(Data under study Opens)

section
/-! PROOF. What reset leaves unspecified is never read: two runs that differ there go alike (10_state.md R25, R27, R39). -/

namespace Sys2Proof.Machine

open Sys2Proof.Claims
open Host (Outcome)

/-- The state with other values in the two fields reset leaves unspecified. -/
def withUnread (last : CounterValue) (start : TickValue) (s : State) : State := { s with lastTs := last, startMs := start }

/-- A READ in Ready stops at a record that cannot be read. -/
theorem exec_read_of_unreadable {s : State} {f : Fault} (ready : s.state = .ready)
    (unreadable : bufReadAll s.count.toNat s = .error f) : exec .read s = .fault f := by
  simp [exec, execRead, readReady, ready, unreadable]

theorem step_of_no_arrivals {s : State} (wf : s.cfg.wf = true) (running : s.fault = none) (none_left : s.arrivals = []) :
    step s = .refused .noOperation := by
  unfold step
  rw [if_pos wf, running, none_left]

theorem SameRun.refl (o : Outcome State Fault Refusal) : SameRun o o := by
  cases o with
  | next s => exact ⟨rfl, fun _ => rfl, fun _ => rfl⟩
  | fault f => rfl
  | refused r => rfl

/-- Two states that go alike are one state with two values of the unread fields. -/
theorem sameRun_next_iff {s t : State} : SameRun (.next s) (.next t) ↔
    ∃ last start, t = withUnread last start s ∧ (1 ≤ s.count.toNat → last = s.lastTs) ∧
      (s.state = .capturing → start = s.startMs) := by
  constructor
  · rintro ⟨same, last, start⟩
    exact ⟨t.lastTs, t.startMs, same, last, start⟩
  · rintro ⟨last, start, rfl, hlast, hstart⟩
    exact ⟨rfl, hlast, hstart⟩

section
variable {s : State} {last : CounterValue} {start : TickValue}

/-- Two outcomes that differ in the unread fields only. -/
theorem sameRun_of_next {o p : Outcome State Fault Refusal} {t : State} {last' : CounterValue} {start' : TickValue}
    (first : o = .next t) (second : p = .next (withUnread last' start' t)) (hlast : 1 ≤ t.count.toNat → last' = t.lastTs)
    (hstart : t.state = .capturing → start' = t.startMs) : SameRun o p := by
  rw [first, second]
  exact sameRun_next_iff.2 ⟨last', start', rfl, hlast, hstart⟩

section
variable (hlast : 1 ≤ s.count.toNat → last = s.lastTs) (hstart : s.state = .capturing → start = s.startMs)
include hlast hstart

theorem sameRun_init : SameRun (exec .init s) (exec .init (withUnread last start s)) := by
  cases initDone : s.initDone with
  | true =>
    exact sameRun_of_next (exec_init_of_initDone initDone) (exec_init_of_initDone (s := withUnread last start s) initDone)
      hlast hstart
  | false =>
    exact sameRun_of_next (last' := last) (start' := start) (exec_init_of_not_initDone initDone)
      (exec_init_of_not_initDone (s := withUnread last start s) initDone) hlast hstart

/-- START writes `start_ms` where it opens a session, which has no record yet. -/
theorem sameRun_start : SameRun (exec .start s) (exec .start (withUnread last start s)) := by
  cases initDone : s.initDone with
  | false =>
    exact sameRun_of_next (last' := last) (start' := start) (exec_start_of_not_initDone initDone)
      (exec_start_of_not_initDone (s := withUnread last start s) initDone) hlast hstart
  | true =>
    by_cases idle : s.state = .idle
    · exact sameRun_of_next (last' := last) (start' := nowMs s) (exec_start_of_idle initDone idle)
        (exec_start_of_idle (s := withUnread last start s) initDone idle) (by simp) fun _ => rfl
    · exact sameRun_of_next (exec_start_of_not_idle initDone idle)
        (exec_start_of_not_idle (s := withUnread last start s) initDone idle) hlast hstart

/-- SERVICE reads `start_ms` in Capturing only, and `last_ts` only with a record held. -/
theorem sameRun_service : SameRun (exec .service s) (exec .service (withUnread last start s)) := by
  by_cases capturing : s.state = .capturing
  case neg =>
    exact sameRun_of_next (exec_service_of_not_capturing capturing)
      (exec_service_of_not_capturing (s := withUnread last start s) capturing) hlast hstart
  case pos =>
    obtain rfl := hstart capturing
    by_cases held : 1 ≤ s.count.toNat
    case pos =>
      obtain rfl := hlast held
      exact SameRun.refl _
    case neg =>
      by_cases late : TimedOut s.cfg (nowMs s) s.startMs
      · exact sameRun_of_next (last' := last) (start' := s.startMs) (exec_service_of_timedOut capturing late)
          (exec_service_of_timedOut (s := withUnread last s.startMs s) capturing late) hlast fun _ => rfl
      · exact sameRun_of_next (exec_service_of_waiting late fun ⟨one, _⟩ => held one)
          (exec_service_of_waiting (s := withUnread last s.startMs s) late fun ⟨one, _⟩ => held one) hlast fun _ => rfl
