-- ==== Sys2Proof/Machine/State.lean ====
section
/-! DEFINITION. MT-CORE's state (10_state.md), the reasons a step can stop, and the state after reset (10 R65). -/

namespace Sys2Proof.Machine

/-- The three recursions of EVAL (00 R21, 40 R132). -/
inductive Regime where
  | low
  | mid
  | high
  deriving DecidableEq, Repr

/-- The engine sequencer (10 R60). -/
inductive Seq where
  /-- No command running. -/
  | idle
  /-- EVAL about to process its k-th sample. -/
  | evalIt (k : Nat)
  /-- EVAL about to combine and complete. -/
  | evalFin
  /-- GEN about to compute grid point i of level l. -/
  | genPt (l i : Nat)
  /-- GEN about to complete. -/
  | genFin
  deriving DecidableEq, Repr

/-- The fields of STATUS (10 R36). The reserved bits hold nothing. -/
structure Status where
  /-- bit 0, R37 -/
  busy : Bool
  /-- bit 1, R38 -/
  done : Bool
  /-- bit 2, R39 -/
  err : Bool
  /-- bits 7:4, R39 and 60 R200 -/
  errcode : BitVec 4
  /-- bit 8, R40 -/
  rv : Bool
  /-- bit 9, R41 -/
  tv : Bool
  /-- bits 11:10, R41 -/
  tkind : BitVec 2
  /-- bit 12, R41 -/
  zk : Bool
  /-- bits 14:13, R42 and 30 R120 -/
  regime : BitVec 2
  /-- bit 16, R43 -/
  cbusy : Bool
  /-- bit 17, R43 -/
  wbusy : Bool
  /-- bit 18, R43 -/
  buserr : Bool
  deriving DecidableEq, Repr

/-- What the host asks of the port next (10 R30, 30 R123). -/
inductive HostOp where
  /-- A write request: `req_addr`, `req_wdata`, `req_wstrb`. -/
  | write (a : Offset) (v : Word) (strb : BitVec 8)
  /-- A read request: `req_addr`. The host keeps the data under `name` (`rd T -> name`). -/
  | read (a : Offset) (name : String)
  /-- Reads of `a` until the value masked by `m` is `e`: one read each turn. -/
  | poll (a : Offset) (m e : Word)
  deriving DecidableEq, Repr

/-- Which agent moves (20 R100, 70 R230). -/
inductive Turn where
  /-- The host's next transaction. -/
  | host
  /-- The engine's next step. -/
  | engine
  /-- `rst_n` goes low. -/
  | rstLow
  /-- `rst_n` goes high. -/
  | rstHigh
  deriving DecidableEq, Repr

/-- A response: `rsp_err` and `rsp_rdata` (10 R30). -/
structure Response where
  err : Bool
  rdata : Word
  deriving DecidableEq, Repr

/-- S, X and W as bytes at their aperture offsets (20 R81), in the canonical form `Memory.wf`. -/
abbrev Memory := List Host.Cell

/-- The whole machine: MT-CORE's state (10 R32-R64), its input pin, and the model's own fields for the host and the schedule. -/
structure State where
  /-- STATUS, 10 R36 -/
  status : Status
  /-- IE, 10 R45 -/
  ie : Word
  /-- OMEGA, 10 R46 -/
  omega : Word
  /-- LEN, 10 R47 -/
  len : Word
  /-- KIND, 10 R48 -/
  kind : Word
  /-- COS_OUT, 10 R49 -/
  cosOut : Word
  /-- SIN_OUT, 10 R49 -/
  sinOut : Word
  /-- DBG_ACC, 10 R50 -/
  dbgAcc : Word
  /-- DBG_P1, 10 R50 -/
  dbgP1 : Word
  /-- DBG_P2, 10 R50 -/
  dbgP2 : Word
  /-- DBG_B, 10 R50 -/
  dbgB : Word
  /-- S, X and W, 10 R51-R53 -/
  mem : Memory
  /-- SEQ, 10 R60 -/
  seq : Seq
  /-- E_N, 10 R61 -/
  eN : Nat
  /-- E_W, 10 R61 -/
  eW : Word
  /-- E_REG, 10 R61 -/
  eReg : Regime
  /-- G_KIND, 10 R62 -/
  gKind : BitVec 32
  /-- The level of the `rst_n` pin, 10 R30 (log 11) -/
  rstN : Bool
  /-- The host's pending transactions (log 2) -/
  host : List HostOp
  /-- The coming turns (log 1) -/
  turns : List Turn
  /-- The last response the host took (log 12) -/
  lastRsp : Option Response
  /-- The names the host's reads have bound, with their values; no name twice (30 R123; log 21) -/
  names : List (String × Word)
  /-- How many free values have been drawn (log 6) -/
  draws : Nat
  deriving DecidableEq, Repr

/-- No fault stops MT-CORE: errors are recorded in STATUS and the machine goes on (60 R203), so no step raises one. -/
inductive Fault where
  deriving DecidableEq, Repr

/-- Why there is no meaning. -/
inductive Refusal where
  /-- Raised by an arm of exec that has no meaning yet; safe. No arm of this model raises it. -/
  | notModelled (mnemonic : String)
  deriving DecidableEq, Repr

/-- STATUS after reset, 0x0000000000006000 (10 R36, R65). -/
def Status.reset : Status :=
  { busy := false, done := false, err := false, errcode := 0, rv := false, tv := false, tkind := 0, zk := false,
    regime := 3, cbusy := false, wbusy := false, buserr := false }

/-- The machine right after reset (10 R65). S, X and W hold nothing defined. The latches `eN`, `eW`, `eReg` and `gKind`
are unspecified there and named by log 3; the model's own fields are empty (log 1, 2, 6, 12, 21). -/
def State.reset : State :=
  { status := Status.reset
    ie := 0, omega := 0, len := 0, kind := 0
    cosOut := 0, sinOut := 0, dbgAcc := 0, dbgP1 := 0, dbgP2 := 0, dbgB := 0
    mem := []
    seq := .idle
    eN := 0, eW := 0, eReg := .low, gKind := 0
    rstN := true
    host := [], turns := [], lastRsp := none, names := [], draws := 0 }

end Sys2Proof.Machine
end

(Data under study Closes)

▸ **The problem**
Each line containing the word "unspecified" must be pulled from the listing and copied.

▸ **Response box**
/-! PROOF. What reset leaves unspecified is never read: two runs that differ there go alike (10_state.md R25, R27, R39). -/
/-- The state with other values in the two fields reset leaves unspecified. -/
are unspecified there and named by log 3; the model's own fields are empty (log 1, 2, 6, 12, 21). -/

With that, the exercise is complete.